## Task to carry out
Could you restate the entries below word for word?

## Records shown
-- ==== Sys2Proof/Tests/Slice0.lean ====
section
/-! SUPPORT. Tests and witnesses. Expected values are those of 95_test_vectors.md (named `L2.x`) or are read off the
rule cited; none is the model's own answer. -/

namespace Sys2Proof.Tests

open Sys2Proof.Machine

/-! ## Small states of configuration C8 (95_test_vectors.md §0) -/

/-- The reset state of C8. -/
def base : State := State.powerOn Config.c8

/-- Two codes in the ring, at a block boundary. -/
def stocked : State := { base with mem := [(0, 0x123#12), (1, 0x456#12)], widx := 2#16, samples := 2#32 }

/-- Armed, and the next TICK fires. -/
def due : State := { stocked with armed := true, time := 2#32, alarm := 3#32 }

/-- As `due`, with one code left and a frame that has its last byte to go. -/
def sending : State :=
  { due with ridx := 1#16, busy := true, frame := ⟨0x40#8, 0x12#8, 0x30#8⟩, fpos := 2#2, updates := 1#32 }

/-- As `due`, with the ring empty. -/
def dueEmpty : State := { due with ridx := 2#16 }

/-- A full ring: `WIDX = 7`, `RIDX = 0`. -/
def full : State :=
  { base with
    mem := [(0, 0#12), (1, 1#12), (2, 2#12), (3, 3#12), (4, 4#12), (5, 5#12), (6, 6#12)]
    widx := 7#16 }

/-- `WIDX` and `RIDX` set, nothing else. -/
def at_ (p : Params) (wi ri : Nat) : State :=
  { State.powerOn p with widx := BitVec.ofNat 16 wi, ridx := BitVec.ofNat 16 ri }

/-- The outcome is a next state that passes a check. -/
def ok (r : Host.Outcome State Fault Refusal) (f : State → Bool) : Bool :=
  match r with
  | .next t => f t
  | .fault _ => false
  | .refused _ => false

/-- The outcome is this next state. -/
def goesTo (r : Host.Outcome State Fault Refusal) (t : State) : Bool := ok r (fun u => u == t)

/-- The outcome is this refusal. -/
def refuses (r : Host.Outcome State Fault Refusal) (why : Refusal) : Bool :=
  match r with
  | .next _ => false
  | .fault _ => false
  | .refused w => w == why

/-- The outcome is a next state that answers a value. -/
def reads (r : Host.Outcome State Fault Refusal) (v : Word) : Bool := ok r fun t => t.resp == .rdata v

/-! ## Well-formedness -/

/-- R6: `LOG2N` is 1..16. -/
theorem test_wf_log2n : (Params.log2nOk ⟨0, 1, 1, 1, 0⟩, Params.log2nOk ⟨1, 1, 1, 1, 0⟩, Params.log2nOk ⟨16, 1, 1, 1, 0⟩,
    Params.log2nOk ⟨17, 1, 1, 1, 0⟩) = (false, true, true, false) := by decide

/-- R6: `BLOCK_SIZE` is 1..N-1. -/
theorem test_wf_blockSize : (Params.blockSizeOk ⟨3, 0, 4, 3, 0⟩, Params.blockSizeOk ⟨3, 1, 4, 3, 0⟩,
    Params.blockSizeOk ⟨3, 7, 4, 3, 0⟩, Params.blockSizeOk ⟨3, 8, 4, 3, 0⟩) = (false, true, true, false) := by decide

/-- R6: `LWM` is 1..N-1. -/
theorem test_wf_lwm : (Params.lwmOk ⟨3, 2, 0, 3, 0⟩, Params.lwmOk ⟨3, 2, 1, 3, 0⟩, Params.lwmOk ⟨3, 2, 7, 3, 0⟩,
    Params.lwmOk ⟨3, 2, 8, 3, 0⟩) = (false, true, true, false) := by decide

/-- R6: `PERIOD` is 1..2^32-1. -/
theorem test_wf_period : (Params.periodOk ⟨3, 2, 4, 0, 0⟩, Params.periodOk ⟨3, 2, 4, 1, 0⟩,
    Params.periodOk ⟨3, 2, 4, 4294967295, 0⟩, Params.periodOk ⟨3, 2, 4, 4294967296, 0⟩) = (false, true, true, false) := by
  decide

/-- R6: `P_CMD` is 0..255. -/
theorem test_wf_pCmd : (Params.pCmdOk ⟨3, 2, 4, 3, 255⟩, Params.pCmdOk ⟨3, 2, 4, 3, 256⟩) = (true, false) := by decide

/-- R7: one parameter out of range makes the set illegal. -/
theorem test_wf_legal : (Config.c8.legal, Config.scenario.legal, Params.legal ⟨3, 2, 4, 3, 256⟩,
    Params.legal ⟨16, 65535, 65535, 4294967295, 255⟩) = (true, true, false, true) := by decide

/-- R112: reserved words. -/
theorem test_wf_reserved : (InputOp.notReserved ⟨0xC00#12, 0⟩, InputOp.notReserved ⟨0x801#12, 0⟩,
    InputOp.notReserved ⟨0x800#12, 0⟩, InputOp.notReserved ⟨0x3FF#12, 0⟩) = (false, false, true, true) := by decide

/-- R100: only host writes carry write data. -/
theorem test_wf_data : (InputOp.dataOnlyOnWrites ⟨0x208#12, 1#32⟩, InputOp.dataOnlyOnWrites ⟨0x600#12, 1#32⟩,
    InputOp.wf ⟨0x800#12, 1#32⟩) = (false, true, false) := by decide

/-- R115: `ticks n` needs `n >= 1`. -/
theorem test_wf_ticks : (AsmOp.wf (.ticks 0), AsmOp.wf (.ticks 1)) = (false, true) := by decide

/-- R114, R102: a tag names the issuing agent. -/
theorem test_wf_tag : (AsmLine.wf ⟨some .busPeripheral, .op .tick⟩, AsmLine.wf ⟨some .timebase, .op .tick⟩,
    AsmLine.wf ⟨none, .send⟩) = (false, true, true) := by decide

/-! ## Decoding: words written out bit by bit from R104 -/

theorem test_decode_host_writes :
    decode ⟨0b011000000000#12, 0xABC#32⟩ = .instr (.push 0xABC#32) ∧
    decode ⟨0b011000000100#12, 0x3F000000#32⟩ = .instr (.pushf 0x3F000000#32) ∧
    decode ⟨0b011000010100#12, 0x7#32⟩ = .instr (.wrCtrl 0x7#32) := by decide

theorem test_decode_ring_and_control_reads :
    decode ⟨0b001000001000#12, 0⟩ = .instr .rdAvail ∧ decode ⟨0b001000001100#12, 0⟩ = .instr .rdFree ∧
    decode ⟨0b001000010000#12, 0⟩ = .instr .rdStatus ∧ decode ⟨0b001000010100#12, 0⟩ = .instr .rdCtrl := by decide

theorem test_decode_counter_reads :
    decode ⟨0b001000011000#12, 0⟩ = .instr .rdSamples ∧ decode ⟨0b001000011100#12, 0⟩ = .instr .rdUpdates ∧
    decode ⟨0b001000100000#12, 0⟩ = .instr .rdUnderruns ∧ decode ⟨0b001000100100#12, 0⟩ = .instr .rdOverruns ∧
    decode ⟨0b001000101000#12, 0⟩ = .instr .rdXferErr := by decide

## Response area
-- ==== Sys2Proof/Tests/Slice0.lean ====
section
/-! SUPPORT. Tests and witnesses. Expected values are those of 95_test_vectors.md (named `L2.x`) or are read off the
rule cited; none is the model's own answer. -/

namespace Sys2Proof.Tests

open Sys2Proof.Machine

/-! ## Small states of configuration C8 (95_test_vectors.md §0) -/

/-- The reset state of C8. -/
def base : State := State.powerOn Config.c8

/-- Two codes in the ring, at a block boundary. -/
def stocked : State := { base with mem := [(0, 0x123#12), (1, 0x456#12)], widx := 2#16, samples := 2#32 }

/-- Armed, and the next TICK fires. -/
def due : State := { stocked with armed := true, time := 2#32, alarm := 3#32 }

/-- As `due`, with one code left and a frame that has its last byte to go. -/
def sending : State :=
  { due with ridx := 1#16, busy := true, frame := ⟨0x40#8, 0x12#8, 0x30#8⟩, fpos := 2#2, updates := 1#32 }

/-- As `due`, with the ring empty. -/
def dueEmpty : State := { due with ridx := 2#16 }

/-- A full ring: `WIDX = 7`, `RIDX = 0`. -/
def full : State :=
  { base with
    mem := [(0, 0#12), (1, 1#12), (2, 2#12), (3, 3#12), (4, 4#12), (5, 5#12), (6, 6#12)]
    widx := 7#16 }

/-- `WIDX` and `RIDX` set, nothing else. -/
def at_ (p : Params) (wi ri : Nat) : State :=
  { State.powerOn p with widx := BitVec.ofNat 16 wi, ridx := BitVec.ofNat 16 ri }

/-- The outcome is a next state that passes a check. -/
def ok (r : Host.Outcome State Fault Refusal) (f : State → Bool) : Bool :=
  match r with
  | .next t => f t
  | .fault _ => false
  | .refused _ => false

/-- The outcome is this next state. -/
def goesTo (r : Host.Outcome State Fault Refusal) (t : State) : Bool := ok r (fun u => u == t)

/-- The outcome is this refusal. -/
def refuses (r : Host.Outcome State Fault Refusal) (why : Refusal) : Bool :=
  match r with
  | .next _ => false
  | .fault _ => false
  | .refused w => w == why

/-- The outcome is a next state that answers a value. -/
def reads (r : Host.Outcome State Fault Refusal) (v : Word) : Bool := ok r fun t => t.resp == .rdata v

/-! ## Well-formedness -/

/-- R6: `LOG2N` is 1..16. -/
theorem test_wf_log2n : (Params.log2nOk ⟨0, 1, 1, 1, 0⟩, Params.log2nOk ⟨1, 1, 1, 1, 0⟩, Params.log2nOk ⟨16, 1, 1, 1, 0⟩,
    Params.log2nOk ⟨17, 1, 1, 1, 0⟩) = (false, true, true, false) := by decide

/-- R6: `BLOCK_SIZE` is 1..N-1. -/
theorem test_wf_blockSize : (Params.blockSizeOk ⟨3, 0, 4, 3, 0⟩, Params.blockSizeOk ⟨3, 1, 4, 3, 0⟩,
    Params.blockSizeOk ⟨3, 7, 4, 3, 0⟩, Params.blockSizeOk ⟨3, 8, 4, 3, 0⟩) = (false, true, true, false) := by decide

/-- R6: `LWM` is 1..N-1. -/
theorem test_wf_lwm : (Params.lwmOk ⟨3, 2, 0, 3, 0⟩, Params.lwmOk ⟨3, 2, 1, 3, 0⟩, Params.lwmOk ⟨3, 2, 7, 3, 0⟩,
    Params.lwmOk ⟨3, 2, 8, 3, 0⟩) = (false, true, true, false) := by decide

/-- R6: `PERIOD` is 1..2^32-1. -/
theorem test_wf_period : (Params.periodOk ⟨3, 2, 4, 0, 0⟩, Params.periodOk ⟨3, 2, 4, 1, 0⟩,
    Params.periodOk ⟨3, 2, 4, 4294967295, 0⟩, Params.periodOk ⟨3, 2, 4, 4294967296, 0⟩) = (false, true, true, false) := by
  decide

/-- R6: `P_CMD` is 0..255. -/
theorem test_wf_pCmd : (Params.pCmdOk ⟨3, 2, 4, 3, 255⟩, Params.pCmdOk ⟨3, 2, 4, 3, 256⟩) = (true, false) := by decide

/-- R7: one parameter out of range makes the set illegal. -/
theorem test_wf_legal : (Config.c8.legal, Config.scenario.legal, Params.legal ⟨3, 2, 4, 3, 256⟩,
    Params.legal ⟨16, 65535, 65535, 4294967295, 255⟩) = (true, true, false, true) := by decide

/-- R112: reserved words. -/
theorem test_wf_reserved : (InputOp.notReserved ⟨0xC00#12, 0⟩, InputOp.notReserved ⟨0x801#12, 0⟩,
    InputOp.notReserved ⟨0x800#12, 0⟩, InputOp.notReserved ⟨0x3FF#12, 0⟩) = (false, false, true, true) := by decide

/-- R100: only host writes carry write data. -/
theorem test_wf_data : (InputOp.dataOnlyOnWrites ⟨0x208#12, 1#32⟩, InputOp.dataOnlyOnWrites ⟨0x600#12, 1#32⟩,
    InputOp.wf ⟨0x800#12, 1#32⟩) = (false, true, false) := by decide

/-- R115: `ticks n` needs `n >= 1`. -/
theorem test_wf_ticks : (AsmOp.wf (.ticks 0), AsmOp.wf (.ticks 1)) = (false, true) := by decide

/-- R114, R102: a tag names the issuing agent. -/
theorem test_wf_tag : (AsmLine.wf ⟨some .busPeripheral, .op .tick⟩, AsmLine.wf ⟨some .timebase, .op .tick⟩,
    AsmLine.wf ⟨none, .send⟩) = (false, true, true) := by decide

/-! ## Decoding: words written out bit by bit from R104 -/

theorem test_decode_host_writes :
    decode ⟨0b011000000000#12, 0xABC#32⟩ = .instr (.push 0xABC#32) ∧
    decode ⟨0b011000000100#12, 0x3F000000#32⟩ = .instr (.pushf 0x3F000000#32) ∧
    decode ⟨0b011000010100#12, 0x7#32⟩ = .instr (.wrCtrl 0x7#32) := by decide

theorem test_decode_ring_and_control_reads :
    decode ⟨0b001000001000#12, 0⟩ = .instr .rdAvail ∧ decode ⟨0b001000001100#12, 0⟩ = .instr .rdFree ∧
    decode ⟨0b001000010000#12, 0⟩ = .instr .rdStatus ∧ decode ⟨0b001000010100#12, 0⟩ = .instr .rdCtrl := by decide

theorem test_decode_counter_reads :
    decode ⟨0b001000011000#12, 0⟩ = .instr .rdSamples ∧ decode ⟨0b001000011100#12, 0⟩ = .instr .rdUpdates ∧
    decode ⟨0b001000100000#12, 0⟩ = .instr .rdUnderruns ∧ decode ⟨0b001000100100#12, 0⟩ = .instr .rdOverruns ∧
    decode ⟨0b001000101000#12, 0⟩ = .instr .rdXferErr := by decide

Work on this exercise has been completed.